Logística soma 168 mil novas empresas em 2026, superando 1,5 milhão.

Dados mostram que MEIs lideram a abertura de novos negócios; serviços de malote e operações de entrega rápida estão entre os principais segmentos

O setor de logística brasileiro registrou a abertura de mais de 168 mil empresas no primeiro trimestre de 2026, um crescimento de 62% em relação ao mesmo período do ano anterior, conforme levantamentos recentes. Este fenômeno revela não apenas um aumento na oferta de serviços, mas também um impacto significativo na mobilidade urbana e na eficiência dos transportes.
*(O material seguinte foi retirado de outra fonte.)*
/-- The host writes an operand register and another command while MODPOW runs. -/
theorem witness_ResultInEveryInterleaving :
    ∃ (s : State) (es rest : List Event), s.phase = .idle ∧ commandArgs .modpow s = .ok (2, 3, 10) ∧ 10 < 2 ^ s.width ∧
      s.pending = .host (.wrCtl CTL.CMD (encode .modpow)) :: (es ++ .engine :: rest) ∧ Event.reset ∉ es ∧
      (∀ x ∈ es, x.wellFormed s.kbytes = true) ∧ es.count .engine = bitlen 3 ∧ 4 = es.length :=
  ⟨{ idleKey with pending := commandEvent 1#32 ::
      [.engine, .host (.wrIR 8 9), commandEvent 2#32, .engine, .engine] },
    [.engine, .host (.wrIR 8 9), commandEvent 2#32, .engine], [], rfl, rfl, by decide, rfl, by decide, by decide,
    by decide, rfl⟩

theorem witness_RsaRoundTrip :
    ∃ (s : State), Inv s ∧ s.phase = .idle ∧ (s.reg IR.P).Prime ∧ (s.reg IR.Q).Prime ∧ s.reg IR.P ≠ s.reg IR.Q ∧
      s.reg IR.N = s.reg IR.P * s.reg IR.Q ∧
      s.reg IR.E * s.reg IR.D ≡ 1 [MOD Nat.lcm (s.reg IR.P - 1) (s.reg IR.Q - 1)] ∧ s.inputValue < s.reg IR.N ∧
      s.pending = [.host (.wrCtl CTL.CMD (encode .encrypt))] := by
  refine ⟨facing idleKey (commandEvent (encode .encrypt)), inv_pending inv_idleKey _ _, rfl, ?_, ?_, by decide, by decide,
    by decide, by decide, rfl⟩
  · show Nat.Prime 11; norm_num
  · show Nat.Prime 13; norm_num

theorem witness_RdCtlReturns :
    ∀ r : Fin 65536, ∃ (s : State) (rest : List Event), s.pending = .host (.rdCtl r) :: rest := fun _ => ⟨facing idleKey _, [], rfl⟩

theorem witness_StatusSixValues :
    (∃ (kb n : Nat) (es : List Event) (s : State), Config.minKbytes ≤ kb ∧ kb ≤ Config.maxKbytes ∧
      runs n { State.resetWith kb with pending := es } s ∧ s.status = 0x16#32) ∧
    Inv idleKey ∧ Inv running ∧ Inv finished :=
  ⟨⟨65535, 1, [commandEvent 2#32], _, by decide, by decide, runs_one rfl, by decide⟩, inv_idleKey, inv_running,
    inv_finished⟩

/-- `ILEN` at the capacity and one above it, and the first register after `CMD`. -/
theorem witness_WrCtlOtherThanCommand :
    (∃ (s : State) (r : Fin 65536) (v : Word32) (rest : List Event), s.pending = .host (.wrCtl r v) :: rest ∧
      r.val = 2 ∧ v.toNat = s.kbytes) ∧
    (∃ (s : State) (r : Fin 65536) (v : Word32) (rest : List Event), s.pending = .host (.wrCtl r v) :: rest ∧
      r.val = 2 ∧ v.toNat = s.kbytes + 1) ∧
    (∃ (s : State) (r : Fin 65536) (v : Word32) (rest : List Event), s.pending = .host (.wrCtl r v) :: rest ∧
      r.val = 1) :=
  ⟨⟨facing idleKey (.host (.wrCtl 2 4#32)), 2, 4#32, [], rfl, rfl, rfl⟩,
   ⟨facing idleKey (.host (.wrCtl 2 5#32)), 2, 5#32, [], rfl, rfl, rfl⟩,
   ⟨facing idleKey (.host (.wrCtl 1 0#32)), 1, 0#32, [], rfl, rfl⟩⟩

/-- The last writable register, `RES`, and the last reserved one, with the greatest value. -/
theorem witness_WrIRWritesOneRegister :
    ∀ k ∈ [(10 : Fin 16), 11, 15], ∃ (s : State) (v : Nat) (rest : List Event),
      s.pending = .host (.wrIR k v) :: rest ∧ v + 1 = 2 ^ s.width :=
  fun k _ => ⟨facing idleKey (.host (.wrIR k (2 ^ 32 - 1))), 2 ^ 32 - 1, [], rfl, rfl⟩

theorem witness_RdIRReturns : ∀ k : Fin 16, ∃ (s : State) (rest : List Event), s.pending = .host (.rdIR k) :: rest :=
  fun _ => ⟨facing idleKey _, [], rfl⟩

/-- The last byte of the buffer and the first offset outside it. -/
theorem witness_WrIBUFWritesOneByte :
    ∀ i ∈ [(3 : Fin 65536), 4], ∃ (s : State) (b : Byte) (rest : List Event),
      Memory.wf s.ibuf = true ∧ s.kbytes = 4 ∧ s.pending = .host (.wrIBUF i b) :: rest :=
  fun i _ => ⟨facing idleKey (.host (.wrIBUF i 0xff#8)), 0xff#8, [], rfl, rfl, rfl⟩

/-- Inside the output, above `OLEN`, and at the capacity. -/
theorem witness_RdBuffersReturn :
    ∀ i ∈ [(0 : Fin 65536), 1, 4], ∃ (s s' : State) (rest : List Event), s.pending = .host (.rdIBUF i) :: rest ∧
      s'.pending = .host (.rdOBUF i) :: rest ∧ Inv s' ∧ s'.olen = 1 :=
  fun i _ => ⟨facing idleKey (.host (.rdIBUF i)), facing finished (.host (.rdOBUF i)), [], rfl, rfl,
    inv_pending inv_finished _ _, rfl⟩

/-- One state for each of the six clauses, at the least inert location. -/
theorem witness_InertLocations :
    (∃ s : State, s.pending = [.host (.rdIR 12)] ∧ 12 ≤ (12 : Fin 16).val) ∧
    (∃ s : State, s.pending = [.host (.rdCtl 5)] ∧ 5 ≤ (5 : Fin 65536).val) ∧
    (∃ s : State, s.pending = [.host (.rdOBUF 4)] ∧ s.kbytes ≤ (4 : Fin 65536).val) ∧
    (∃ s : State, s.pending = [.host (.wrIR 11 1)] ∧ 11 ≤ (11 : Fin 16).val ∧ 1 < 2 ^ s.width) ∧
    (∃ s : State, s.pending = [.host (.wrCtl 3 7#32)] ∧ 3 ≤ (3 : Fin 65536).val) ∧
    (∃ s : State, s.pending = [.host (.wrIBUF 4 7#8)] ∧ s.kbytes ≤ (4 : Fin 65536).val) :=
  ⟨⟨facing idleKey _, rfl, by decide⟩, ⟨facing idleKey _, rfl, by decide⟩, ⟨facing idleKey _, rfl, by decide⟩,
   ⟨facing idleKey _, rfl, by decide, by decide⟩, ⟨facing idleKey _, rfl, by decide⟩,
   ⟨facing idleKey _, rfl, by decide⟩⟩

/-- The least value that cannot be expressed. -/
theorem witness_RefusedExactlyWhenInexpressible :
    ∃ (s : State) (r : Refusal) (k : Fin 16) (v : Nat) (rest : List Event), step s = .refused r ∧
      r = .valueTooWide ∧ s.pending = .host (.wrIR k v) :: rest ∧ v = 2 ^ s.width :=
  ⟨facing idleKey (.host (.wrIR 0 (2 ^ 32))), .valueTooWide, 0, 2 ^ 32, [], rfl, rfl, rfl, by decide⟩

theorem witness_WorkingRegistersAreHidden :
    ∃ (s t : State) (x : HostTxn) (rest : List Event), s.pending = .host x :: rest ∧
      (∀ w, x ≠ .wrCtl CTL.CMD w) ∧ step s = .next t :=
  ⟨facing running (.host (.rdCtl CTL.STATUS)), _, _, [], rfl, by simp, rfl⟩

/-- A register, a byte and `ILEN`, each written while an operation runs. -/
theorem witness_HostWritesAndEngineCommute :
    ∀ x ∈ [HostTxn.wrIR 8 9, .wrIBUF 0 9#8, .wrCtl CTL.ILEN 0#32], ∃ (s : State), Inv s ∧ s.phase = .run ∧
      ((∃ k v, x = .wrIR k v) ∨ (∃ i b, x = .wrIBUF i b) ∨ (∃ r v, x = .wrCtl r v ∧ r ≠ CTL.CMD)) ∧
      x.expressible s.kbytes = true := by
  intro x hx
  refine ⟨running, inv_running, rfl, ?_⟩
  simp only [List.mem_cons, List.not_mem_nil, or_false] at hx
  rcases hx with rfl | rfl | rfl
  · exact ⟨.inl ⟨_, _, rfl⟩, by decide⟩
  · exact ⟨.inr (.inl ⟨_, _, rfl⟩), by decide⟩
  · exact ⟨.inr (.inr ⟨_, _, rfl, by decide⟩), by decide⟩

theorem witness_ResetClearsEverything :
    ∃ (s : State) (rest : List Event), s.pending = .reset :: rest ∧ s.phase = .run := ⟨facing running .reset, [], rfl, rfl⟩

theorem witness_ResetMeetsInvariant :
    (Config.minKbytes ≤ 1 ∧ 1 ≤ Config.maxKbytes) ∧ (Config.minKbytes ≤ 65535 ∧ 65535 ≤ Config.maxKbytes) := by decide

theorem witness_EveryStepKeepsInvariant :
    (∃ (s t : State), Inv s ∧ step s = .next t ∧ s.phase = .run) ∧ (∃ (s t : State), Inv s ∧ step s = .next t ∧ t.phase = .run ∧ s.phase = .idle) :=
  ⟨⟨running, _, inv_running, rfl, rfl⟩,
   ⟨facing idleKey (commandEvent 1#32), _, inv_pending inv_idleKey _ _, rfl, by decide, rfl⟩⟩

theorem witness_ReachableStatesMeetInvariant :
    ∃ (kb n : Nat) (es : List Event) (t : State), Config.minKbytes ≤ kb ∧ kb ≤ Config.maxKbytes ∧
      runs n { State.resetWith kb with pending := es } t ∧ t.reg IR.OPM = 9 ∧ n = 2 :=
  ⟨1, 2, [.host (.wrIR 10 9), .engine], _, by decide, by decide, runs_two rfl rfl, by decide, rfl⟩

theorem witness_MachineNeverStops : ∃ (s : State), Inv s ∧ pendingWellFormed s ∧ s.pending ≠ [] :=
  ⟨facing running (.host (.wrIR 8 9)), inv_pending inv_running _ _, fun e he => by
    obtain rfl : e = .host (.wrIR 8 9) := by simpa [facing] using he
    rfl, by decide⟩

theorem witness_InputRegistersChangeOnlyByHostOrReset :
    (∃ (s t : State), IR.OPB ≠ IR.RES ∧ step s = .next t ∧ t.reg IR.OPB ≠ s.reg IR.OPB ∧ s.pending = [.host (.wrIR 8 9)]) ∧
    (∃ (s t : State), IR.OPB ≠ IR.RES ∧ step s = .next t ∧ t.reg IR.OPB ≠ s.reg IR.OPB ∧ s.pending = [.reset]) :=
  ⟨⟨facing idleKey _, _, by decide, rfl, by decide, rfl⟩, ⟨facing idleKey _, _, by decide, rfl, by decide, rfl⟩⟩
Atualmente, o Brasil soma mais de 1,5 milhão de negócios ativos no segmento, com aproximadamente 70% das empresas contando com menos de quatro anos de operação. Entre estas, destaca-se um número considerável de MEIs, que com uma estrutura mais ágil, contribuem para uma dinâmica mais flexível na logística, beneficiando profundamente motoristas e usuários de transporte.

SERVIÇOS DE MALOTES E OUTROS SEGMENTOS
Entre os segmentos que mais cresceram, os serviços de malote e entrega rápida se destacam, refletindo uma transformação notável na logística brasileira. A velocidade e a eficiência destas operações são essenciais para atender à demanda crescente do e-commerce, permitindo que motoristas independentes e pequenas empresas se integrem ao mercado com maior facilidade. Essa democratização do setor promove não apenas a concorrência, mas também a inovação, impactando positivamente a experiência do consumidor final.

O crescimento dos serviços de malote, com um aumento de 194% no volume de novas empresas, pode ser diretamente associado à lacuna deixada por operadores tradicionais, como os Correios, que enfrentam dificuldades financeiras. A capacidade de adaptação dos novos operadores, armados com tecnologia mais avançada, fornece uma resposta eficaz às demandas de entrega que modernizam o mercado.

MAIS DE 70% DAS EMPRESAS SÃO MEI
O forte crescimento do setor logístico é predominantemente impulsionado pelos microempreendedores individuais (MEIs), que representam cerca de 74% dos negócios ativos. Este número chega a 96% entre as novas aberturas em 2026, evidenciando a baixa barreira de entrada e a presença significativa de operadores individuais. A inclusão desses profissionais no mercado propicia uma maior variedade de opções para os motoristas, aumentando a oferta de serviços e fomentando uma mobilidade mais eficiente e adaptável às necessidades locais.

A predominância de MEIs implica também em um mercado com menos burocracias, permitindo que novos empreendedores se estabeleçam rapidamente. Esse cenário contribui para um ecossistema logístico mais responsivo, onde motoristas podem encontrar oportunidades mais diversificadas e adaptadas ao perfil de demanda da população.

QUEM ABRE EMPRESAS DE LOGÍSTICA NO BRASIL?
O perfil dos novos empreendedores é bastante diversificado, com um aumento na participação de jovens entre 21 e 50 anos. As regiões como São Paulo ainda lideram em números absolutos, mas estados como Minas Gerais demonstram um crescimento impressionante, com aumento de 239%. Essa dispersão geográfica das novas empresas também indica um fortalecimento da infraestrutura de transporte em áreas menos exploradas, contribuindo para um trânsito mais equilibrado e menos congestionado.

MORTE DOS NOVOS NEGÓCIOS
Entretanto, a taxa de mortalidade das novas empresas no setor é preocupante, com 41% encerrando atividades em 2024. Essa instabilidade acentua a necessidade de apoio e formação para os novos empresários, além de indicar a urgência de uma estrutura de suporte que ajude motoristas e empreendedores a se manterem em operação no longo prazo, garantindo que o crescimento do setor se traduza em benefícios reais tanto para a economia quanto para a mobilidade urbana.

Em síntese, a expansão do setor logístico no Brasil traz à tona uma série de oportunidades e desafios. As recentes aberturas de empresas indicam um renascimento do setor, com forte presença de pequenos empreendedores que não apenas ampliam a concorrência e inovam, mas também contribuem para uma mobilidade mais ágil e adaptativa. A capacidade de resposta desse novo cenário é vital para a melhoria contínua no transporte e na logística do país.